======== Available records ========

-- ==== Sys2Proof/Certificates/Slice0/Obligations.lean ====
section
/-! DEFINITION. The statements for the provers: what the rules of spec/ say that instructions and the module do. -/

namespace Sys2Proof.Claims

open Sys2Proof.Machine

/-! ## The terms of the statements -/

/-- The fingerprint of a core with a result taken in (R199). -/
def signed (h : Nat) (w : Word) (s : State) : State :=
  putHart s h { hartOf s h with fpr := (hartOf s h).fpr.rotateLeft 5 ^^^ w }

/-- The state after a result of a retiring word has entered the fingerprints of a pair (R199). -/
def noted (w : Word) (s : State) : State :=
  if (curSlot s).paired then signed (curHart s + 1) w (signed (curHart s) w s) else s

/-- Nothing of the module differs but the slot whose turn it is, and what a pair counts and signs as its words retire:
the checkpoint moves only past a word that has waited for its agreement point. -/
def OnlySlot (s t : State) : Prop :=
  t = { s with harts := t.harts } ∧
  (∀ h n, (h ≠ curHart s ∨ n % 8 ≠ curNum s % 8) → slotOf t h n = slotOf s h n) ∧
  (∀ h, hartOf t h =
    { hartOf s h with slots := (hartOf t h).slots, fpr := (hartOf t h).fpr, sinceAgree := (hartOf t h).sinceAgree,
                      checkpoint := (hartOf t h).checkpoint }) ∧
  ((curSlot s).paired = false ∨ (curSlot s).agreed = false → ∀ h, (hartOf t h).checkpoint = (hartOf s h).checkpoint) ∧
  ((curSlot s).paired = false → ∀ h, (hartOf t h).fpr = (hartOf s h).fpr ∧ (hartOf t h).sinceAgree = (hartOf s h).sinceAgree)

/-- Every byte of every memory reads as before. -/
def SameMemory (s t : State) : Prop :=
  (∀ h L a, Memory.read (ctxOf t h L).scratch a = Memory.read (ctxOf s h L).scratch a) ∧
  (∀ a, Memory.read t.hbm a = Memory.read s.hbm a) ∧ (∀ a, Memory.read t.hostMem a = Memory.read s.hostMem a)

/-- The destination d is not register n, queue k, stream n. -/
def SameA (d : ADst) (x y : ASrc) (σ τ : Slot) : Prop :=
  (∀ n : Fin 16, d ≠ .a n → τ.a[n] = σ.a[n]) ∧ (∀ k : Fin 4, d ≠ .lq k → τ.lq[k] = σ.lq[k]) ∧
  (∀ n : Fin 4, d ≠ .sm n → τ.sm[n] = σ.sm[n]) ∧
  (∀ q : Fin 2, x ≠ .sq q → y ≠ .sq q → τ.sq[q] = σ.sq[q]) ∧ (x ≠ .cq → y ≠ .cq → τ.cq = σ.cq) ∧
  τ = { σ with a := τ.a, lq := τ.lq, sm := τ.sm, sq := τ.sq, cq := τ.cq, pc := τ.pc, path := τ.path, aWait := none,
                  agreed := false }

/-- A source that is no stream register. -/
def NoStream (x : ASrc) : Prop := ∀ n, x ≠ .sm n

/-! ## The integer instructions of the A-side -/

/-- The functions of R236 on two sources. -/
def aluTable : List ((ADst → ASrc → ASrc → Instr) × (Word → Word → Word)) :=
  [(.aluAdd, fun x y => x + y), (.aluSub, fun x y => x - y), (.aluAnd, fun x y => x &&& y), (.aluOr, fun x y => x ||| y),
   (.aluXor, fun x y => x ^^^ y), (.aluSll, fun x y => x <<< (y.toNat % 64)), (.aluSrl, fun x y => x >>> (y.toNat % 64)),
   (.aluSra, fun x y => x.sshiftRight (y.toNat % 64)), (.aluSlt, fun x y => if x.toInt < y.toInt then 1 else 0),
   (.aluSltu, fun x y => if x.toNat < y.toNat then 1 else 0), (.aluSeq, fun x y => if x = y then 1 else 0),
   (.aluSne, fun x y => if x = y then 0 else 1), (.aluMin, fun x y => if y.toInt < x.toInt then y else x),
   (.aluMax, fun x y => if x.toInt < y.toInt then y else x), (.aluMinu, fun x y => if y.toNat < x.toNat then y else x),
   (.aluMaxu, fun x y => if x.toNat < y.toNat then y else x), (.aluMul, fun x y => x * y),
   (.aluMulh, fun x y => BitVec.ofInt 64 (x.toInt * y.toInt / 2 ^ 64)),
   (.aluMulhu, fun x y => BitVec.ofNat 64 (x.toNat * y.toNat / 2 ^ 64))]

========
======== Available records ========

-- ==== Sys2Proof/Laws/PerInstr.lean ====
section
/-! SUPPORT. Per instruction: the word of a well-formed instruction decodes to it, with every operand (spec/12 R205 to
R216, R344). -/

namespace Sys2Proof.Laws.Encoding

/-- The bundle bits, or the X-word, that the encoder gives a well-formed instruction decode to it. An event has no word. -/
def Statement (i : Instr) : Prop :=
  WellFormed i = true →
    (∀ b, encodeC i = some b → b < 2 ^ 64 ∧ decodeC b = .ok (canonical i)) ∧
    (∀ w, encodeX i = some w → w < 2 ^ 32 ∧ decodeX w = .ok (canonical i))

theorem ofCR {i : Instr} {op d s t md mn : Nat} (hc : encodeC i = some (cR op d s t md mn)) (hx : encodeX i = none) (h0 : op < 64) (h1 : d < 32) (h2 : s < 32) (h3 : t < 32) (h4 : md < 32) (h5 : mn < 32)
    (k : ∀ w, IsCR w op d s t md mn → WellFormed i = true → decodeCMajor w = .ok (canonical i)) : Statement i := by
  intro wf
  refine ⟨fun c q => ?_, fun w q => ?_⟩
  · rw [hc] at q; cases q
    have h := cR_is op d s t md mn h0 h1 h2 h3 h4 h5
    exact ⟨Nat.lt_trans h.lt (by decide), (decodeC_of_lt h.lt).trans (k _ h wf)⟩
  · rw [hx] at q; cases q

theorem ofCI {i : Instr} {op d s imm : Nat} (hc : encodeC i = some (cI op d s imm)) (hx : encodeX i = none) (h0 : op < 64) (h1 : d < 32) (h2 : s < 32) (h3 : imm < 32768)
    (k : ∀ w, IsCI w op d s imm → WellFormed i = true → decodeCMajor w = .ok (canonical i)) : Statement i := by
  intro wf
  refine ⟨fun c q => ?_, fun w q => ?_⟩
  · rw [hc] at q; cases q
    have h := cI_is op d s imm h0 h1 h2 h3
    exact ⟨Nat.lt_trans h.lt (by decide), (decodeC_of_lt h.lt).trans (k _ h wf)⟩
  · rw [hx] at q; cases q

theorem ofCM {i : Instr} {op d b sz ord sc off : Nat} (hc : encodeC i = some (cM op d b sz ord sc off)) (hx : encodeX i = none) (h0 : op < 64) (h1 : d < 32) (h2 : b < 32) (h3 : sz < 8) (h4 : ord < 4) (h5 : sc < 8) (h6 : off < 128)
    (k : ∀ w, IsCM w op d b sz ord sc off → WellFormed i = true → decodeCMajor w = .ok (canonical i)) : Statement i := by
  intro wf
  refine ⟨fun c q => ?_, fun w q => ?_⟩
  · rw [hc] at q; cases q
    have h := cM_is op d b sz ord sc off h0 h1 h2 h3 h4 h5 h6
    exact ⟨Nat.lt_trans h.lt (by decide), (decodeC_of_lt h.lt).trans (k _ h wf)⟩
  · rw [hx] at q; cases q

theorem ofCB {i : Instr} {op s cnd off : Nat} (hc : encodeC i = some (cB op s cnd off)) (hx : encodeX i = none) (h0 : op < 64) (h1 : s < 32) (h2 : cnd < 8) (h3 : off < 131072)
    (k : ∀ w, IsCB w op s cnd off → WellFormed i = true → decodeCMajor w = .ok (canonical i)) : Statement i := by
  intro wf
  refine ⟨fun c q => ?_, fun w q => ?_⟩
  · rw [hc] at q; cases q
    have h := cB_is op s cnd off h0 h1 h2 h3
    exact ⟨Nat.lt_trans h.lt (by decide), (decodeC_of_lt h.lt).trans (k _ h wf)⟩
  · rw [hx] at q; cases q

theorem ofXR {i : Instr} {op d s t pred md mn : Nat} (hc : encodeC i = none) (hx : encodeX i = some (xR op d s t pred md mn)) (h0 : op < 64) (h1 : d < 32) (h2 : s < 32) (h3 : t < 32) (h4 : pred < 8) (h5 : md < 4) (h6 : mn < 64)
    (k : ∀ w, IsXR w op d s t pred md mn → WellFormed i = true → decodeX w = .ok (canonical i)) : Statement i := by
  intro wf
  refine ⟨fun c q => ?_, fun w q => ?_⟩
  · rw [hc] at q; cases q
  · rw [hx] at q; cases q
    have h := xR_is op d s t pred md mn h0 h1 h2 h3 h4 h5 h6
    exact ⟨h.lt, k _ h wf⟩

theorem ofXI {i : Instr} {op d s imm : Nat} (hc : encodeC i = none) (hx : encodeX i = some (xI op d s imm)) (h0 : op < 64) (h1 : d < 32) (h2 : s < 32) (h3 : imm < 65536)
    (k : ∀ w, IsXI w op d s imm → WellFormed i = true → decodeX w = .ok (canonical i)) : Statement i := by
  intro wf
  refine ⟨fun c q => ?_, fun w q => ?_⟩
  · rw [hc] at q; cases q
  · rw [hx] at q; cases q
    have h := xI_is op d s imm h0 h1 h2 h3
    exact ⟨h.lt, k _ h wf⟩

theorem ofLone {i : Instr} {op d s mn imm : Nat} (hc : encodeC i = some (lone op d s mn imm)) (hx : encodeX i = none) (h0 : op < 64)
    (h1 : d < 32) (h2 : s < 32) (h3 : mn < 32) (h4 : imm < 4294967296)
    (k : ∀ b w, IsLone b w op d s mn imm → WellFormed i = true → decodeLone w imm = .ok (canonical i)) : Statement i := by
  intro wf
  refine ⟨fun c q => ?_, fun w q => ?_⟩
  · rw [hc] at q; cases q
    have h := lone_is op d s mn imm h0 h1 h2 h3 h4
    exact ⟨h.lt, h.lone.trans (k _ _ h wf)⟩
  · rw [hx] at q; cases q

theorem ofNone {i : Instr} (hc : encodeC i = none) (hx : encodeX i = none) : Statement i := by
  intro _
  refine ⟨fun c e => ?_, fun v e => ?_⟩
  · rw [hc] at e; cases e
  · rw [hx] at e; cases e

========

What is needed here is one number: how many lines of the entries hold the string "spec".

Task result: 2